The book is well known for the passages on how performances decline with age. After the ultramrathon, something snaps and running is never as fun again. Murakami stops drinking his habitual post-marathon beer. He gets what he calls ‘runner’s blues’. Despite all this, he continues to run, and describes why in refreshingly neutral terms: ‘People are impressed when I tell them I run every day. “You must be strong-willed!” they sometimes say. But I don’t think that willpower alone makes you able to do something. The world isn’t that simple. To tell the truth, I’m not sure there’s any link between my daily training and the fact of being strong-willed or not. I think I’ve been running for twenty years for a simple reason: it suits me. Or at least, I don’t find it unpleasant’.

He also is neutral or modest about what’s required by running and why he took it up: it’s the sport with the least technique and tactical manoeuvres to learn. ‘I wasn’t a natural athlete, I didn’t have quick reactions and was no good at sports where you have to be alert’. He talks about the stubborness necessary to repeat the same movement innumerable times: ‘muscles are like working animals, they have a good memory. If you gradually increase their load, they’ll be able to accept it. As long as you explain what you want, and give concrete examples of the amount of work they’ll have to do, the muscles obey, invisibly hardening’. It’s true that running reduces your flexibility. Muscles grow only where needed to run forwards, and mentally the concentration and patience perhaps dull your immediate reactions. Runners don’t need to twist, bend, jump, or change direction sharply. They just have to make their bodies stiff and taught. They are, if you like, both the cyclist and the bike. Or to change metaphors, the runner’s body is like a violin through which the miles resonate.

Murakami might be stubborn, but he doesn’t preach running as a simple product of willpower (of the boneheaded talk that I’ve been trying to get away from in this blog). His writing is determined to be stubbornly whimsical. And he has the unhurriedness of someone playing the long game: ‘For me, and for this book, that will be my conclusion. I probably won’t hear the Rocky soundtrack or see the sunset. It will be a modest conclusion, like sports shoes for use in the rain. Some will say this is disappointing. If it was a film script, Hollywood producers would barely glance at the last page before throwing it away. But, in the end, this sort of conclusion suits what I am. That’s all’.

Wednesday, 7 March 2012

Michael Horowitz, 'Midsummer Morning Jog Log' (1986)

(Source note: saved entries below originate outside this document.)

/-- The flow after a change of the Intake alone that is evaluated (R41). -/
theorem reflow_turns {s : State} (window : s.asm.holdWindow = windowFull s) : FlowTurns s (reflow s) := by
  have turns := evaluateFlow_turns s
  have sound := evaluateFlow_flowSound s
  have held := evaluateFlow_held s
  have link := evaluateFlow_link s
  have intake : intakeFull (evaluateFlow s) = intakeFull s := by
    unfold intakeFull
    rw [((KeepsChoice.moves s).evaluateFlow (.refl s)).asm.intake]
  unfold reflow
  dsimp only
  split
  · generalize evaluateFlow s = e at turns sound held link intake
    have ends := FlowEnds.settle e sound
    rcases ends.held sound with still | ⟨free, before, after⟩
    · exact turns.kept still (ends.turns.same still)
    · have was : flowHeld s = true := by
        rw [intake] at free
        rw [free, Bool.false_or] at held
        unfold flowHeld
        rw [window, ← held, before, Bool.or_true]
      have gone := ends.turns.goes before after
      rw [link, if_pos (before.trans was.symm)] at gone
      exact ⟨fun same => absurd (after.symm.trans (same.trans was)) nofun, fun flows => absurd (flows.symm.trans was) nofun,
        fun _ _ => gone⟩
  · exact turns

end Sys2Proof.Machine

namespace Sys2Proof.Claims

open Sys2Proof.Machine

/-- The flow after a change of the Intake, where nothing before it touched the flow requests but a transmitter that was released. -/
theorem flowFollows_reflow {s u : State} (kept : s.link.FlowKept u.link)
    (queue : s.link.tx ≠ .held → u.link.queue = s.link.queue) (intake : u.asm.holdIntake = s.asm.holdIntake)
    (window : u.asm.holdWindow = s.asm.holdWindow) (align : u.asm.align = s.asm.align) (store : u.store = s.store) :
    FlowFollows s (reflow u) := by
  have held : flowHeld u = flowHeld s := by
    unfold flowHeld
    rw [intake, window]
  have ends : FlowSound s → FlowTurns u (reflow u) := fun sound =>
    reflow_turns (window.trans (((flowSound_iff s).mp sound).2.trans (windowFull_congr align store).symm))
  have requested : ∀ {m o : TxMsg}, m.cls = .flow → o.cls = .flow → u.link.Turned (reflow u).link m o → FlowRequested s (reflow u) m o :=
    fun f g turned => ⟨fun absent => turned.requested fun w => absent (kept.queued _ g w),
      fun waits free => turned.cancelled (queue free ▸ waits)⟩
  refine ⟨reflow_flowSound u, fun sound => ⟨fun before after => ?_, fun before after => ?_, fun same => ?_⟩⟩
  · exact requested rfl rfl ((ends sound).holds (held.trans before) after)
  · exact requested rfl rfl ((ends sound).goes (held.trans before) after)
  · have all := kept.trans ((ends sound).same (same.symm.trans held.symm))
    exact ⟨(all.carries .hold rfl).mp, (all.carries .go rfl).mp⟩

/-- The flow's statement reads the Assembler, the store and the link of the later state. -/
theorem FlowFollows.congr {s t v : State} (h : FlowFollows s t) (asm : v.asm = t.asm) (store : v.store = t.store)
    (link : v.link = t.link) : FlowFollows s v := by
  obtain ⟨sound, turns⟩ := h
  refine ⟨sound.congr asm (by rw [store]) (by rw [store]), ?_⟩
  unfold FlowRequested flowHeld at turns ⊢
  rw [asm, link]
  exact turns

end Sys2Proof.Claims
end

(Thanks to Jeremy for the suggestion and the book). And so to the Midsummer Morning Jog Log, where an early morning jogger’s ‘ludicrously heavy-booted feet’ tramp through the Slad Valley, a folded-away corner of Gloucestershire. These ‘cloddy zigzag hops’ also run through… perhaps not Romanticized nature, but the exuberant, destructive force of the wild:

‘on I charge and stumble
Squishing now and then against remains
of the countless deaths whose predatory nature
night’s blanket harboured’.

The initial idea that this wildnerness should be being witnessed by a runner, let alone by a person at all (rather than by some abstract consciousness) soon slips away. Perhaps you could still argue, though, that the sacred language (‘the innermost nave | of the abbey of trees’) is an effect of what I’ve written about previously as runner’s high. And it’s certain that much of the poem’s own exuberance lies in the whirled, whorled texture of the language (‘flagrant pink bespattered mornings’, ‘weeds upon weeds in abundancy swirling’). Its relationship to prose can be summed up with a saying that also applies to runners: that poetry is to prose as dancing is to walking.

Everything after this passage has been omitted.